-- ==== Sys2Proof/Machine/Tiles.lean ====
section
/-!
DEFINITION. Tile allocation, tile fills and read-outs, shape records, copies and gathers at issue (16 R292, R293; 20 R299
to R307).
-/
namespace Sys2Proof.Machine

/-! ### TALLOC and TFREE -/

/-- Tile numbers that workgroups of a context away from the cluster keep reserved (08 R140). -/
def Cluster.reservedTiles (k : Cluster) (ctx : Nat) : List Nat :=
  k.away.flatMap (fun a => if a.2.wg.ctx == ctx then a.2.tileNums else [])

/-- The slot number of a context on a cluster. -/
def Cluster.slotOf (k : Cluster) (ctx : Nat) : Nat := ((k.slots.find? (fun x => x.2.ctx == ctx)).map Prod.fst).getD 0

/-- TALLOC of n granules at a byte offset of the workgroup's range. -/
def tileAlloc (s : State) (d : SReg) (off n : Nat) : Attempt State :=
  if off % 4096 ≠ 0 then unitTrap s causeMisaligned
  else if n < 1 || 256 < n || s.vlen < off + n * 4096 then tileTrap s
  else
    let k := s.cluster s.cur.1
    let kept := k.reservedTiles s.w.ctx
    match firstBelow (fun i => (mget k.tiles i).isNone && !kept.contains i) 256 0 with
    | none => writeS s d (BitVec.allOnes 64)
    | some i => do
      let t : Tile :=
        { size := n, base := s.wg.vaultLo + off / 4096, owner := s.w.wgslot, ctx := s.w.ctx
          cslot := k.slotOf s.w.ctx, pend := 0, state := .ready }
      writeS (s.setCluster s.cur.1 { k with tiles := mset k.tiles i t }) d (BitVec.ofNat 64 i)

def execTalloc (h : Hints) (d a b : SReg) (s : State) : Host.Outcome State Fault Refusal :=
  run h 1 8 s fun s => do
    let (x, s) ← readS s a
    let (n, s) ← readS s b
    tileAlloc s d x.toNat n.toNat

def execTalloc96 (h : Hints) (d a : SReg) (imm : Word) (s : State) : Host.Outcome State Fault Refusal :=
  run h 1 12 s fun s => do
    let (x, s) ← readS s a
    tileAlloc s d x.toNat imm.toNat

/-- TFREE. -/
def execTfree (h : Hints) (a : SReg) (s : State) : Host.Outcome State Fault Refusal :=
  run h 1 8 s fun s => do
    let (x, s) ← readS s a
    let _ ← tileNeed s x.toNat
    let k := s.cluster s.cur.1
    pure (s.setCluster s.cur.1 { k with tiles := mdel k.tiles x.toNat })

/-! ### TLD and TST -/

/-- A job record with what every kind of job starts with. -/
def newJob (s : State) (kind : JobKind) (code : Nat) (sem : Option (BitVec 6)) (total : Nat) : Job :=
  { kind := kind, code := code, tags := [s.tag], iaddr := s.w.pc, sem := sem.map BitVec.toNat
    total := total, pieces := [] }

/-- TLD and TST (16 R293). -/
def tileMove (h : Hints) (fill : Bool) (o : Order) (sc : Scope) (a b c : SReg) (off : Word) (sem : Option (BitVec 6))
    (s : State) : Host.Outcome State Fault Refusal :=
  run h 1 16 s fun s => do
    let (tn, s) ← readS s a
    let (mem, s) ← readS s b
    let (len, s) ← readS s c
    let t ← tileNeed s tn.toNat
    let n := len.toNat
    if n = 0 || n % 64 ≠ 0 || off.toNat % 64 ≠ 0 || t.bytes < off.toNat + n then tileTrap s
    else if mem.toNat % 64 ≠ 0 then memTrap s causeMisaligned (if fill then .read else .write) mem.toNat 0
    else do
      jobRoom s
      let tile := (s.tileBase s.cur.1 t + off.toNat) % 2 ^ 64
      let m := (mem.toNat, mem.toNat + n)
      let v := (tile, tile + n)
      let j := newJob s (if fill then .line mem.toNat tile (n / 64) true else .line tile mem.toNat (n / 64) false) 0 sem
        (n / 64)
      let j := if fill then { j with fill := some tn.toNat, reads := [m], writes := [v] }
        else { j with readOut := some tn.toNat, reads := [v], writes := [m] }
      pure (s.issueJob o sc [s.tag] j)

def execTld (h : Hints) (o : Order) (sc : Scope) (a b c : SReg) (off : Word) (sem : Option (BitVec 6)) (s : State) :
    Host.Outcome State Fault Refusal :=
  tileMove h true o sc a b c off sem s

def execTst (h : Hints) (o : Order) (sc : Scope) (a b c : SReg) (off : Word) (sem : Option (BitVec 6)) (s : State) :
    Host.Outcome State Fault Refusal :=
  tileMove h false o sc a b c off sem s

/-! ### Shape records (20 R301, R302) -/

/-- A shape record as its fields. -/
structure Shape where
  e : Extent
  lod : Bool
  valid : Bool
  level : Nat
  x0 : Nat
  y0 : Nat
  statusA : Nat
  deriving DecidableEq, Repr

/-- The fields that 64 bytes hold. -/
def shapeOf (b : List Byte) : Shape :=
  let w (i : Nat) : Nat := bytesToNat ((b.drop (8 * i)).take 8)
  let sg (x : Nat) : Int := signedOf 32 x
  { e := { esz := 2 ^ bits (w 0) 10 9, n0 := bits (w 0) 31 16 + 1, n1 := bits (w 0) 47 32 + 1
           n2 := bits (w 0) 63 48 + 1, s1 := sg (bits (w 1) 31 0), s2 := sg (bits (w 1) 63 32)
           d1 := sg (bits (w 2) 31 0), d2 := sg (bits (w 2) 63 32) }
    lod := tbit (w 0) 8, valid := tbit (w 0) 0, level := bits (w 3) 35 32, x0 := bits (w 3) 15 0
    y0 := bits (w 3) 31 16, statusA := w 4 }

/-- The lowest failing status of a record, or 0 (20 R302). -/
def shapeStatus (b : List Byte) : Nat :=
  let w (i : Nat) : Nat := bytesToNat ((b.drop (8 * i)).take 8)
  let r := shapeOf b
  let e := r.e
  let odd (x : Int) : Bool := x % e.esz ≠ 0
  let row := e.n0 * e.esz
  if bits (w 0) 15 11 ≠ 0 || bits (w 0) 7 1 ≠ 0 || bits (w 3) 63 36 ≠ 0 || bytesToNat (b.drop 40) ≠ 0 ||
      (!r.lod && bytesToNat ((b.drop 24).take 16) ≠ 0) then 1
  else if odd e.s1 || odd e.s2 || odd e.d1 || odd e.d2 then 2
  else if 2 ^ 30 < e.count * e.esz then 3
  else if if 1 < e.n1 || 1 < e.n2 then row % 64 ≠ 0 else row % 4 ≠ 0 then 4
  else if r.lod && (e.esz ≠ 4 || e.n2 ≠ 1 || e.s1 ≠ 0 || e.s2 ≠ 0 || r.statusA = 0) then 5
  else 0

/-- MKSHAPE. -/
def execMkshape (h : Hints) (d a : SReg) (b : VReg) (disp : Word) (s : State) : Host.Outcome State Fault Refusal :=
  run h 1 16 s fun s => do
    let v ← readV s b.toNat (fun l => decide (l < 16))
    let (base, s) ← readS s a
    let va := scalarAddr base disp
    let checked ← scalarCheck s va 64 .write none
    if !sliceHomed checked.pa then memTrap s causeMalformed .write va 0
    else do
      counterRoom s Op.st
      let fields := (rangeFrom 0 16).flatMap (fun l => natToBytes 4 (v l).toNat)
      let st := shapeStatus fields
      let x := bytesToNat fields
      let x := x / 2 * 2 + (if st = 0 then 1 else 0)
      let s ← writeS s d (BitVec.ofNat 64 st)
      pure (issueLanes s .rlx .wave .store 64 false { tag := s.tag, st := true, left := 0 }
        [{ checked with acc := { checked.acc with data := x } }])

/-- XCOPY's snapshot of its record with the checks of 20 R303, steps 1 and 2, and those of MKSHAPE (07 R119). -/
def shapeRead (s : State) (va : Nat) (lod : Bool) : Attempt (Shape × State) := do
  let c ← scalarCheck s va 64 .read none
  if !sliceHomed c.pa then memTrap s causeMalformed .read va 0
  else do
    match ← readNow s c.pa 64 (attrCa c.attr) with
    | (none, _) => memTrap s causeDataError .read va 0
    | (some b, s') =>
      let r := shapeOf b
      if !r.valid || r.lod != lod || shapeStatus b ≠ 0 then memTrap s causeMalformed .read va 0 else pure (r, s')

/-! ### XCOPY and XGATHER at issue -/

/-- Holds a tile if one is named. -/
def tileNeed? (s : State) (t : Option Byte) : Attempt (Option Tile) :=
  match t with
  | none => .ok none
  | some n => do
    let t ← tileNeed s n.toNat
    pure (some t)

/-- The elements of bounds lie within a tile. -/
def inTile (t : Option Tile) (off : Nat) (b : Int × Int) : Bool :=
  match t with
  | none => true
  | some t => decide (0 ≤ (off : Int) + b.1) && decide ((off : Int) + b.2 ≤ t.bytes)

/-- The clusters that a row and a column mask name (05 R94). -/
def maskClusters (rows cols : Nat) : List Nat :=
  (rangeFrom 0 128).filter (fun n => tbit rows (clusterRow n) && tbit cols (clusterCol n))

/-- A column bit is set for a column outside the context's partition (05 R95). -/
def State.strayColumn (s : State) (part cols : Nat) : Bool :=
  (rangeFrom 0 16).any (fun c => tbit cols c && s.partOfCol c ≠ some part)

/-- Source pages of an LOD-mode copy: how many stand in a row, and the page of element (x, y) in row-major order. -/
def lodPagesX (x0 n0 : Nat) : Nat := (x0 + n0 - 1) / 128 - x0 / 128 + 1
def lodPagesY (y0 n1 : Nat) : Nat := (y0 + n1 - 1) / 128 - y0 / 128 + 1
def lodPageOf (x0 y0 n0 x y : Nat) : Nat := (y / 128 - y0 / 128) * lodPagesX x0 n0 + (x / 128 - x0 / 128)

/-- Element n of an LOD-mode copy in its level; a status byte's element is the first of its page. -/
def lodElement (e : Extent) (x0 y0 n : Nat) : Nat × Nat :=
  if n < e.count then (x0 + n % e.n0, y0 + n / e.n0 % e.n1)
  else
    let p := n - e.count
    let px := x0 / 128 + p % lodPagesX x0 e.n0
    let py := y0 / 128 + p / lodPagesX x0 e.n0
    (max x0 (128 * px), max y0 (128 * py))

/-- Streamers of the elements of an LOD-mode copy, from the pages of the level asked for and, where those lie in a vault, of the
destination (20 R304). -/
def State.lodHomes (s : State) (desc : LodDesc) (kind : JobKind) (e : Extent) (level x0 y0 total : Nat) : SMap Nat :=
  let cl := s.cur.1
  (rangeFrom 0 total).map (fun n =>
    let (x, y) := lodElement e x0 y0 n
    (n, streamerOf cl (some (s.pageHome cl s.w.ctx (desc.elemAddr level x y) .read))
      ((kind.dst n).map (fun va => s.pageHome cl s.w.ctx va .write))))

/-- The checks of an LOD-mode copy on its descriptor and rectangle (20 R303, step 6): the descriptor's bytes. -/
def lodCopyDesc (s : State) (va : Nat) (r : Shape) : Attempt (List Byte × LodDesc × State) := do
  let (b, d, s') ← lodDescriptor s va 0
  if d.nlm1 < r.level || d.width r.level < r.x0 + r.e.n0 || d.height r.level < r.y0 + r.e.n1 then
    memTrap s causeLodDescriptor .read va 0
  else pure (b, d, s')

/-- XCOPY (DEDUCED, log 28) (DEDUCED, log 29). A destination tile that holds the wave is looked at before the source tile
(DESIGN CHOICE, log 89). -/
def execXcopy (h : Hints) (mc lod : Bool) (o : Order) (sc : Scope) (sem : Option (BitVec 6)) (a b c : SReg)
    (rowMask colMask : BitVec 16) (dtile stile : Option Byte) (s : State) : Host.Outcome State Fault Refusal :=
  run h 1 16 s fun s => do
    let (rec, s) ← readS s a
    let (src, s) ← readS s b
    let (dst, s) ← readS s c
    let dt ← tileNeed? s dtile
    let st ← tileNeed? s stile
    let (r, s) ← shapeRead s rec.toNat lod
    let e := r.e
    let need (tile : Bool) : Nat := if tile || mc then 64 else e.esz
    if src.toNat % need st.isSome ≠ 0 then operandTrap s stile.isSome causeMisaligned .read src.toNat
    else if dst.toNat % need dt.isSome ≠ 0 then operandTrap s (mc || dtile.isSome) causeMisaligned .write dst.toNat
    else if !inTile st src.toNat e.srcBounds then tileTrap s
    else if !inTile dt dst.toNat e.dstBounds || (dtile.isSome && dtile == stile) ||
        (mc && (decide ((dst.toNat : Int) + e.dstBounds.1 < 0) ||
          decide ((vaultBytes : Int) < (dst.toNat : Int) + e.dstBounds.2))) then tileTrap s
    else if s.strayColumn (s.partOfCtx s.w.ctx) colMask.toNat then unitTrap s causeIsolation
    else do
      let cl := s.cur.1
      let base (t : Option Tile) (x : Nat) : Nat :=
        match t with
        | some t => (s.tileBase cl t + x) % 2 ^ 64
        | none => x
      let srcVa := base st src.toNat
      let dstVa := base dt dst.toNat
      let job (kind : JobKind) (total : Nat) : Job :=
        { newJob s kind 0 sem total with
          fill := dtile.map BitVec.toNat, readOut := stile.map BitVec.toNat
          reads := span srcVa e.srcBounds, writes := span dstVa e.dstBounds }
      if lod then
        let (bytes, desc, s) ← lodCopyDesc s src.toNat r
        jobRoom s
        let pages := lodPagesX r.x0 e.n0 * lodPagesY r.y0 e.n1
        let total := e.count + pages
        let frames := desc.offset (desc.nlm1 + 1) * 65536
        let kind : JobKind := .lodCopy bytes dstVa e r.level r.x0 r.y0 r.statusA
        let j := { job kind total with
          srcHome := s.lodHomes desc kind e r.level r.x0 r.y0 total, resource := desc.resource
          reads := [(desc.data, desc.data + frames)]
          writes := span dstVa e.dstBounds ++ [(r.statusA, r.statusA + pages)] }
        pure (s.issueJob o sc [s.tag] j)
      else if mc then
        jobRoom s
        let ds := maskClusters rowMask.toNat colMask.toNat
        let j := { job (.multicast srcVa dst.toNat e rowMask.toNat colMask.toNat) e.count with
          writes := ds.flatMap (fun n => span ((s.vaultVa n s.w.ctx + dst.toNat) % 2 ^ 64) e.dstBounds) }
        pure (s.issueJob o sc [s.tag] j)
      else
        jobRoom s
        pure (s.issueJob o sc [s.tag] (job (.copy srcVa dstVa e) e.count))

/-- XGATHER. -/
def execXgather (h : Hints) (o : Order) (sc : Scope) (sem : Option (BitVec 6)) (a : SReg) (b : VReg) (c : SReg)
    (count : BitVec 16) (esz : BitVec 2) (dt : Bool) (dtile : Byte) (limit : Word) (s : State) :
    Host.Outcome State Fault Refusal :=
  run h 1 16 s fun s => do
    let (base, s) ← readS s a
    let (dst, s) ← readS s c
    let t ← tileNeed? s (if dt then some dtile else none)
    let v ← readV s b.toNat (fun l => decide (l < count.toNat))
    let e := 2 ^ esz.toNat
    let n := count.toNat
    if base.toNat % e ≠ 0 then memTrap s causeMisaligned .read base.toNat 0
    else if dst.toNat % e ≠ 0 then operandTrap s dt causeMisaligned .write dst.toNat
    else if !inTile t dst.toNat (0, (n * e : Nat)) then tileTrap s
    else do
      jobRoom s
      let dstVa := match t with
        | some t => (s.tileBase s.cur.1 t + dst.toNat) % 2 ^ 64
        | none => dst.toNat
      let idx := (rangeFrom 0 n).map (fun l => (v l).toNat)
      let j := { newJob s (.gather base.toNat dstVa e limit.toNat idx) 1 sem n with
        fill := if dt then some dtile.toNat else none
        reads := span base.toNat (0, (limit.toNat * e : Nat)), writes := span dstVa (0, (n * e : Nat)) }
      pure (s.issueJob o sc [s.tag] j)

end Sys2Proof.Machine
end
• • •
Directions =>
In the listing above, find the line containing "def inTile (t" and the line containing "destination (20 R304). -/", then retype both and every line between them exactly, with nothing else.

Result for this exercise =>
def inTile (t : Option Tile) (off : Nat) (b : Int × Int) : Bool :=
  match t with
  | none => true
  | some t => decide (0 ≤ (off : Int) + b.1) && decide ((off : Int) + b.2 ≤ t.bytes)

/-- The clusters that a row and a column mask name (05 R94). -/
def maskClusters (rows cols : Nat) : List Nat :=
  (rangeFrom 0 128).filter (fun n => tbit rows (clusterRow n) && tbit cols (clusterCol n))

/-- A column bit is set for a column outside the context's partition (05 R95). -/
def State.strayColumn (s : State) (part cols : Nat) : Bool :=
  (rangeFrom 0 16).any (fun c => tbit cols c && s.partOfCol c ≠ some part)

/-- Source pages of an LOD-mode copy: how many stand in a row, and the page of element (x, y) in row-major order. -/
def lodPagesX (x0 n0 : Nat) : Nat := (x0 + n0 - 1) / 128 - x0 / 128 + 1
def lodPagesY (y0 n1 : Nat) : Nat := (y0 + n1 - 1) / 128 - y0 / 128 + 1
def lodPageOf (x0 y0 n0 x y : Nat) : Nat := (y / 128 - y0 / 128) * lodPagesX x0 n0 + (x / 128 - x0 / 128)

/-- Element n of an LOD-mode copy in its level; a status byte's element is the first of its page. -/
def lodElement (e : Extent) (x0 y0 n : Nat) : Nat × Nat :=
  if n < e.count then (x0 + n % e.n0, y0 + n / e.n0 % e.n1)
  else
    let p := n - e.count
    let px := x0 / 128 + p % lodPagesX x0 e.n0
    let py := y0 / 128 + p / lodPagesX x0 e.n0
    (max x0 (128 * px), max y0 (128 * py))

/-- Streamers of the elements of an LOD-mode copy, from the pages of the level asked for and, where those lie in a vault, of the
destination (20 R304). -/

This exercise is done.